### Your goal:
Find the string "hlimit" in the listing below and return each line it appears in.

### Data section:
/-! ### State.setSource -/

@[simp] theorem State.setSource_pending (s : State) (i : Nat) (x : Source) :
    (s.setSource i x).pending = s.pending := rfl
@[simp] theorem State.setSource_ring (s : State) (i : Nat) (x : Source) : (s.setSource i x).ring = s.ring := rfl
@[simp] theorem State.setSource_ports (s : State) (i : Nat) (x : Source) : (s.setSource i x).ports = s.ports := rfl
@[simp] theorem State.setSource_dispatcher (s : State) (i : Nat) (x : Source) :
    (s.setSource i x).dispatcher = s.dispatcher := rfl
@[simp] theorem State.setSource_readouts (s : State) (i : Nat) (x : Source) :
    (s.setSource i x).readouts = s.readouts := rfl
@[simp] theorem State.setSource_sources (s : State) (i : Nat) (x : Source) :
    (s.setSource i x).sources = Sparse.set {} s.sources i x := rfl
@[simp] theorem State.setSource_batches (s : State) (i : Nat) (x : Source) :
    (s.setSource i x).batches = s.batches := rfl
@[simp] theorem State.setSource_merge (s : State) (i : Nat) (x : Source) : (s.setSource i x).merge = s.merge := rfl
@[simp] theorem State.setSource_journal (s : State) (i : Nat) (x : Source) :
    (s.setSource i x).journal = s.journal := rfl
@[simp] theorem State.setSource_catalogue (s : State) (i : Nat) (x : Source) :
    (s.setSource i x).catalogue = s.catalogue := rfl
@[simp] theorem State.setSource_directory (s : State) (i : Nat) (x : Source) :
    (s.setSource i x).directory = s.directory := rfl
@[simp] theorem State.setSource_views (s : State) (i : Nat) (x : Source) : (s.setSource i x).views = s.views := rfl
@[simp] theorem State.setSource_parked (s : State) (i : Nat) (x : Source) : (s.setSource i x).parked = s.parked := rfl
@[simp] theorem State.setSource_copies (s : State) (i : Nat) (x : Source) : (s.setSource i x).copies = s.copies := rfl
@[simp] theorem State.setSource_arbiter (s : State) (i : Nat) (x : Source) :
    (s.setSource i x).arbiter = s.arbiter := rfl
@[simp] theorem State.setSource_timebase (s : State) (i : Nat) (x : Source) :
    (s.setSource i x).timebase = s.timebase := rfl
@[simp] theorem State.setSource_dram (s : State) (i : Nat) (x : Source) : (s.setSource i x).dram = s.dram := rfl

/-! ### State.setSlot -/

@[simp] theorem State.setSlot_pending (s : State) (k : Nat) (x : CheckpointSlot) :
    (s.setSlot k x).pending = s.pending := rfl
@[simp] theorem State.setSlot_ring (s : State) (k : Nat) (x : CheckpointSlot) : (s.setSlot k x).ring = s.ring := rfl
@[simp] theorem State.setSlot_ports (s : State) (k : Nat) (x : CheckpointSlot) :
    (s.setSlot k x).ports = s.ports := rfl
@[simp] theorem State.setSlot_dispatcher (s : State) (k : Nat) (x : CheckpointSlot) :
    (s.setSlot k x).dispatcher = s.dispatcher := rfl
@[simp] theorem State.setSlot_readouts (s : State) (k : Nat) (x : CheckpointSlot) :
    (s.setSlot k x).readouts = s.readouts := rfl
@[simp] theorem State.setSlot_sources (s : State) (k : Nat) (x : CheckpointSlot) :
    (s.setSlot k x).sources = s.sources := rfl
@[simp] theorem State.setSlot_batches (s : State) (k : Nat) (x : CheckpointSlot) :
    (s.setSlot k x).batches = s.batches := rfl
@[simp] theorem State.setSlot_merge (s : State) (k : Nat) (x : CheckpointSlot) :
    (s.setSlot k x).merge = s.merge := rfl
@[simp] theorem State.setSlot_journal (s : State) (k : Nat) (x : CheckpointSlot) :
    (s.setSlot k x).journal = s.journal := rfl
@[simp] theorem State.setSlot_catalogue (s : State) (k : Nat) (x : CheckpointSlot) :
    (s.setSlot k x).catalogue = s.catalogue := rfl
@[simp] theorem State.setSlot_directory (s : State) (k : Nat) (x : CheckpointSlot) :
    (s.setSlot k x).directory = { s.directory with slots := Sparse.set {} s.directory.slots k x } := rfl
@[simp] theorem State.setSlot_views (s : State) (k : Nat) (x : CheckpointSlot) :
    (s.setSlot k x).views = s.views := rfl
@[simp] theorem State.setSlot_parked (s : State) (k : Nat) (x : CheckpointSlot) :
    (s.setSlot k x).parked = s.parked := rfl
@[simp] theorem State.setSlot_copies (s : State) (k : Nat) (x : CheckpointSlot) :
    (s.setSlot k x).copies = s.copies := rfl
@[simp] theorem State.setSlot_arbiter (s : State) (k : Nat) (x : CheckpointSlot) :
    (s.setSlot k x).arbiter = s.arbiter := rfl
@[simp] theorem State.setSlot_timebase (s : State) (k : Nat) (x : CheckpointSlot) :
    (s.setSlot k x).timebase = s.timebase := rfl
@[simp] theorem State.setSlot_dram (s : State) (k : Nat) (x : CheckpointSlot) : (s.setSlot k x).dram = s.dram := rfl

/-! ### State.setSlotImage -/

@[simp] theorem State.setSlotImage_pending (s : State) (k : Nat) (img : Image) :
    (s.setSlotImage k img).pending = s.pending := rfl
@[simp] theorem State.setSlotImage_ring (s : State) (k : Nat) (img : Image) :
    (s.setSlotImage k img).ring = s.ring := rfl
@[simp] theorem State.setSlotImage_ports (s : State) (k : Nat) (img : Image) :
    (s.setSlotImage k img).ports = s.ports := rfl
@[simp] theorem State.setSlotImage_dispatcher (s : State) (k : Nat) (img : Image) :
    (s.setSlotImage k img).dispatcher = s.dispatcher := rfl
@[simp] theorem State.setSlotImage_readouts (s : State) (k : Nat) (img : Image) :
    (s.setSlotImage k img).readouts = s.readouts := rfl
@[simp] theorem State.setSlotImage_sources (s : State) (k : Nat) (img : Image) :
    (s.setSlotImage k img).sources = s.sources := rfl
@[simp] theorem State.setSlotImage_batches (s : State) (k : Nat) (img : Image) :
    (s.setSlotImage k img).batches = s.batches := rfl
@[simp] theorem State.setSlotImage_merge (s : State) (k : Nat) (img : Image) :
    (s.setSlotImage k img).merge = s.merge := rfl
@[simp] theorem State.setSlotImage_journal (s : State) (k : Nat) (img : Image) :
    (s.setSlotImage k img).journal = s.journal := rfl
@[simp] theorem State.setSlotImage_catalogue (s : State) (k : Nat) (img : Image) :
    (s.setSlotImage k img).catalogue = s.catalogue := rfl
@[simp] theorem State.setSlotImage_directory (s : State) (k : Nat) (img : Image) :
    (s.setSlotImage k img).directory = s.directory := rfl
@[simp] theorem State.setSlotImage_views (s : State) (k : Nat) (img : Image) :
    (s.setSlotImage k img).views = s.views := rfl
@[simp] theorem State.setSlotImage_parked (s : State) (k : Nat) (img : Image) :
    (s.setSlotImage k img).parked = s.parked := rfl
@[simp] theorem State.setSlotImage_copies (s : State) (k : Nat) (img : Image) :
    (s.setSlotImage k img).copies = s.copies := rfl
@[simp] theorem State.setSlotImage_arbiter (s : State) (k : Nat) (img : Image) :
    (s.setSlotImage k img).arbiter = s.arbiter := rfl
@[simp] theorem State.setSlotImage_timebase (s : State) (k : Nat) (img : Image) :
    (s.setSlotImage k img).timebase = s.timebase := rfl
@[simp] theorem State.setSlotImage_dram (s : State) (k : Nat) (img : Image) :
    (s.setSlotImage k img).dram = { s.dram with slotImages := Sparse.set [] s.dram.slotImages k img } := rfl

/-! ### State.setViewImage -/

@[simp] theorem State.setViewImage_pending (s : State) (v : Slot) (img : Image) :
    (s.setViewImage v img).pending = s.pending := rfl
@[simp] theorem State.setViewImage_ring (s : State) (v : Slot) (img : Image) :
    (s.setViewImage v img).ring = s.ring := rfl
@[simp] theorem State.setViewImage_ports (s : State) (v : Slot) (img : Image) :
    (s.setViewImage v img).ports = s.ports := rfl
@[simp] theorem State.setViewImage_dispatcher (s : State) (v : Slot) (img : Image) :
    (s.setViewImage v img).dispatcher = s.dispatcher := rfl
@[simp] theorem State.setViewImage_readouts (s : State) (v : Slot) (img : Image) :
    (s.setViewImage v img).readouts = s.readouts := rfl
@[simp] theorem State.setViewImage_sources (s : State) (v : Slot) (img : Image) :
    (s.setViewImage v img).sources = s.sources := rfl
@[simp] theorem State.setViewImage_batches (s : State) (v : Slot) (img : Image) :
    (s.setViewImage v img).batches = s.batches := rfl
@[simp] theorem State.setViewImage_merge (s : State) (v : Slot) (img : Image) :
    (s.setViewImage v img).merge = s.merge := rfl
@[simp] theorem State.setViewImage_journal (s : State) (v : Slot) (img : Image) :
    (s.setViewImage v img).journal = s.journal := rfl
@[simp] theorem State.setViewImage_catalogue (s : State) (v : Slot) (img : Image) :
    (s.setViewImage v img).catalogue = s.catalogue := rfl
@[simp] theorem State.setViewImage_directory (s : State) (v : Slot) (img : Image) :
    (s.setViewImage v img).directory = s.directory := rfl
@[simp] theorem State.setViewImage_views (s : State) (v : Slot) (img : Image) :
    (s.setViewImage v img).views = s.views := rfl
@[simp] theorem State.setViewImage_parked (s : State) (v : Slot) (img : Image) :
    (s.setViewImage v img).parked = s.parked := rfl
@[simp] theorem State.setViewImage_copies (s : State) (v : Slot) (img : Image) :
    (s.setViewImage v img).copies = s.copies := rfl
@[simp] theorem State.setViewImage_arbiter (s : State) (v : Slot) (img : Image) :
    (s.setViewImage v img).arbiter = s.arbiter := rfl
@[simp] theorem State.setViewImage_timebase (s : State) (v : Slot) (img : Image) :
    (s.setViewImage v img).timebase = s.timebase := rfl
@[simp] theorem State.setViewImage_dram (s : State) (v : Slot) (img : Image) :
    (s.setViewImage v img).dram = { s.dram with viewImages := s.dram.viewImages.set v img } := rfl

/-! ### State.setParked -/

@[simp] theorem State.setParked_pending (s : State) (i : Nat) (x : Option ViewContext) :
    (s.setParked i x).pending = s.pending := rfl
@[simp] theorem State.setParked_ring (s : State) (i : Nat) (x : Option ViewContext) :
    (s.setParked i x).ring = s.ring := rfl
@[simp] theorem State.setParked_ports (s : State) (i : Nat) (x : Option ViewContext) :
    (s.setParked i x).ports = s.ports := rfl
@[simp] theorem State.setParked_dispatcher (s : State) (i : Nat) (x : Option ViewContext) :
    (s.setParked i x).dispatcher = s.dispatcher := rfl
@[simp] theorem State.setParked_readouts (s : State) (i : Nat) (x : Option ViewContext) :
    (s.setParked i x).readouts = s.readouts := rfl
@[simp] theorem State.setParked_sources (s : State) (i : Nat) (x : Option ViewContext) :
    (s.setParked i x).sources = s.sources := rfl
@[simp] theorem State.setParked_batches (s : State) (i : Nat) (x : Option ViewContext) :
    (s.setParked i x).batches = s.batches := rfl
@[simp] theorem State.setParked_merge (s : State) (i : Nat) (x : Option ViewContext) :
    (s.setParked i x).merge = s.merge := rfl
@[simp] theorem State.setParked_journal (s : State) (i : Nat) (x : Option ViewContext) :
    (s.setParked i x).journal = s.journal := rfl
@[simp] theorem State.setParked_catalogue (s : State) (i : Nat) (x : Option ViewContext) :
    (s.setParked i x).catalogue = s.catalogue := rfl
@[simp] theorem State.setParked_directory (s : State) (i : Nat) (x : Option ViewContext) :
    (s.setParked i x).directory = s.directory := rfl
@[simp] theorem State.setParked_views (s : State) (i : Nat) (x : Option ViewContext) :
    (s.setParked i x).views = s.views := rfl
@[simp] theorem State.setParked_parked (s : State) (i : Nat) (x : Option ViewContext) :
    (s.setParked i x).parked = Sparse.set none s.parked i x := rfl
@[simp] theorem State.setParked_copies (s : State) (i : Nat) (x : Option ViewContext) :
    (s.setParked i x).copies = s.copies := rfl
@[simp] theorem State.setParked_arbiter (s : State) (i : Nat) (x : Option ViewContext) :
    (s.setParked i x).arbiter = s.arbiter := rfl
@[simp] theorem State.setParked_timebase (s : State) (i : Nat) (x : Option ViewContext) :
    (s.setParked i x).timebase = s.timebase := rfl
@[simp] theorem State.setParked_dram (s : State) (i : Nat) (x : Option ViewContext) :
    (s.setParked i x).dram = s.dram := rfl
* * *
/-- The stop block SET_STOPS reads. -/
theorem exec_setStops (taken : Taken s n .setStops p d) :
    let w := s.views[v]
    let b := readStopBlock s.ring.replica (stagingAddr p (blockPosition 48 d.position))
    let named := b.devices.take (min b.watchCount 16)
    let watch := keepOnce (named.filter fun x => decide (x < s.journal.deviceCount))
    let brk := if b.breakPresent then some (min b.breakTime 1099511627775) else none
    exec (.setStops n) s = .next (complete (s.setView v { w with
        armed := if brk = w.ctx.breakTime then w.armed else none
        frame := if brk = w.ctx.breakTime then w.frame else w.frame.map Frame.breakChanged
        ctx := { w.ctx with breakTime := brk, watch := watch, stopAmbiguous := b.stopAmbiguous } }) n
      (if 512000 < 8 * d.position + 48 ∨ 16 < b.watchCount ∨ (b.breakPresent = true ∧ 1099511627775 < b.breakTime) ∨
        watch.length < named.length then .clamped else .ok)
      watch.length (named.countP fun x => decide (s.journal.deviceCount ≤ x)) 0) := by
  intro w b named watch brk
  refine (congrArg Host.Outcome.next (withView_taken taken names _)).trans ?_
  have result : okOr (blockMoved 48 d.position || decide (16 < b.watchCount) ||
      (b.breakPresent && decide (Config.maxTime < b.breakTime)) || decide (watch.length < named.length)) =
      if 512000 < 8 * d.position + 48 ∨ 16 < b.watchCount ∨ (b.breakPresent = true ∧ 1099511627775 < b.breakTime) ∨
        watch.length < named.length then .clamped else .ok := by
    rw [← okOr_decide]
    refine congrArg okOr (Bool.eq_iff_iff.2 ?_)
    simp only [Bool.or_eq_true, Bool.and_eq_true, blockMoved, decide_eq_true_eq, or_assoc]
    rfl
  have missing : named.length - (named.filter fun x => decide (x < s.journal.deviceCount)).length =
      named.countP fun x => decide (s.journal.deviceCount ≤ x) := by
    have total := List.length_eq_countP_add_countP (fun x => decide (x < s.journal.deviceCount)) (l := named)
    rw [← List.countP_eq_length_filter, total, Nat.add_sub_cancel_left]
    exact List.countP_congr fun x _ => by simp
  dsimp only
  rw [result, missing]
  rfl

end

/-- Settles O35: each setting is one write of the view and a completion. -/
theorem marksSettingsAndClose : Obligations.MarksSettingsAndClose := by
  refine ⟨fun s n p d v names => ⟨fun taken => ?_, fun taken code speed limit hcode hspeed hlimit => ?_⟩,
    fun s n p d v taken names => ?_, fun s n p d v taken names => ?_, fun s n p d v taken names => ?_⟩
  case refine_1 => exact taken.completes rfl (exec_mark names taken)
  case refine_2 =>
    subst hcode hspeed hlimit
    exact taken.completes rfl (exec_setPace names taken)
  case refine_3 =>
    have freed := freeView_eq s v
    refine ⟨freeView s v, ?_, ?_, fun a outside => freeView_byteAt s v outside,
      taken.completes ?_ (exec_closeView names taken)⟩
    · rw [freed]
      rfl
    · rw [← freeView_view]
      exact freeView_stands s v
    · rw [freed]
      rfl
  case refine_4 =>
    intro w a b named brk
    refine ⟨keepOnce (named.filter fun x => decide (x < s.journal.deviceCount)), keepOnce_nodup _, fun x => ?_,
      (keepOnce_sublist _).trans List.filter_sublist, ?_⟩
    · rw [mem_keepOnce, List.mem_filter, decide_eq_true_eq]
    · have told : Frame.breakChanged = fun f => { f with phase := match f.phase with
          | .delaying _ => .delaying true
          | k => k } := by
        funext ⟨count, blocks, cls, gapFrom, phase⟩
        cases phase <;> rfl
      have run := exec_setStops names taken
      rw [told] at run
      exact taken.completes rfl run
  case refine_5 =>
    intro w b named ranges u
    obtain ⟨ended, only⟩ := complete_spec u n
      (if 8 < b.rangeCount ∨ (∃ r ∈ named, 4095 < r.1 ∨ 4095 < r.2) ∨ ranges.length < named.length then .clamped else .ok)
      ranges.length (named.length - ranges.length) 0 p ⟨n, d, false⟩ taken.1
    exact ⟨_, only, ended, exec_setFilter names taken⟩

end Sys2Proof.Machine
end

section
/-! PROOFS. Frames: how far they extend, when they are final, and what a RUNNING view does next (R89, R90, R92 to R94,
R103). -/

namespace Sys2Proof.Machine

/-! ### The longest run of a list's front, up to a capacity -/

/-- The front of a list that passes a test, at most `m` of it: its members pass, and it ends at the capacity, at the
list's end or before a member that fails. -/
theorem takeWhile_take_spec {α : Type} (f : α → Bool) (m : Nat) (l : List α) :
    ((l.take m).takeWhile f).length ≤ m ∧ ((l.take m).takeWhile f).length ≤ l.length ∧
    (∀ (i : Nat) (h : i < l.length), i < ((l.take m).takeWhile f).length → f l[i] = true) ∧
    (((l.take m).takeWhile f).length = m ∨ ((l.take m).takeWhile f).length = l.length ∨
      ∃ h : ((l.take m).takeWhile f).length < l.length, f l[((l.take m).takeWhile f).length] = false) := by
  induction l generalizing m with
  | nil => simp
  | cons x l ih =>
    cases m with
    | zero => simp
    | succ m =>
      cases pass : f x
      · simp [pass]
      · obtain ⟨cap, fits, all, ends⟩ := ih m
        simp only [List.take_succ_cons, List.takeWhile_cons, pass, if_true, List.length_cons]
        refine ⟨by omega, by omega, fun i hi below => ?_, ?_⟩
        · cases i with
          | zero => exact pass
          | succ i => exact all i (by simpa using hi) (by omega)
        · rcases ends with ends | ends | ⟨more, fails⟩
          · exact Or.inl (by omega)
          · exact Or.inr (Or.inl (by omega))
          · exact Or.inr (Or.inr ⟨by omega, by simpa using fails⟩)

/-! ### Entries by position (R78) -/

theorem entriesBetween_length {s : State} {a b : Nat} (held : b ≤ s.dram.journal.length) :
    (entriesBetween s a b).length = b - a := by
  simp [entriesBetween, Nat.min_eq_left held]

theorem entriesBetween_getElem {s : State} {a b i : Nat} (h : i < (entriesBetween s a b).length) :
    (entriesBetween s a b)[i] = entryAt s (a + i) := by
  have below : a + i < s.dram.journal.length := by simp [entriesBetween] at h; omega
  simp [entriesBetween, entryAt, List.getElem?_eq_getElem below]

### Response to the task:
  refine ⟨fun s n p d v names => ⟨fun taken => ?_, fun taken code speed limit hcode hspeed hlimit => ?_⟩,
    subst hcode hspeed hlimit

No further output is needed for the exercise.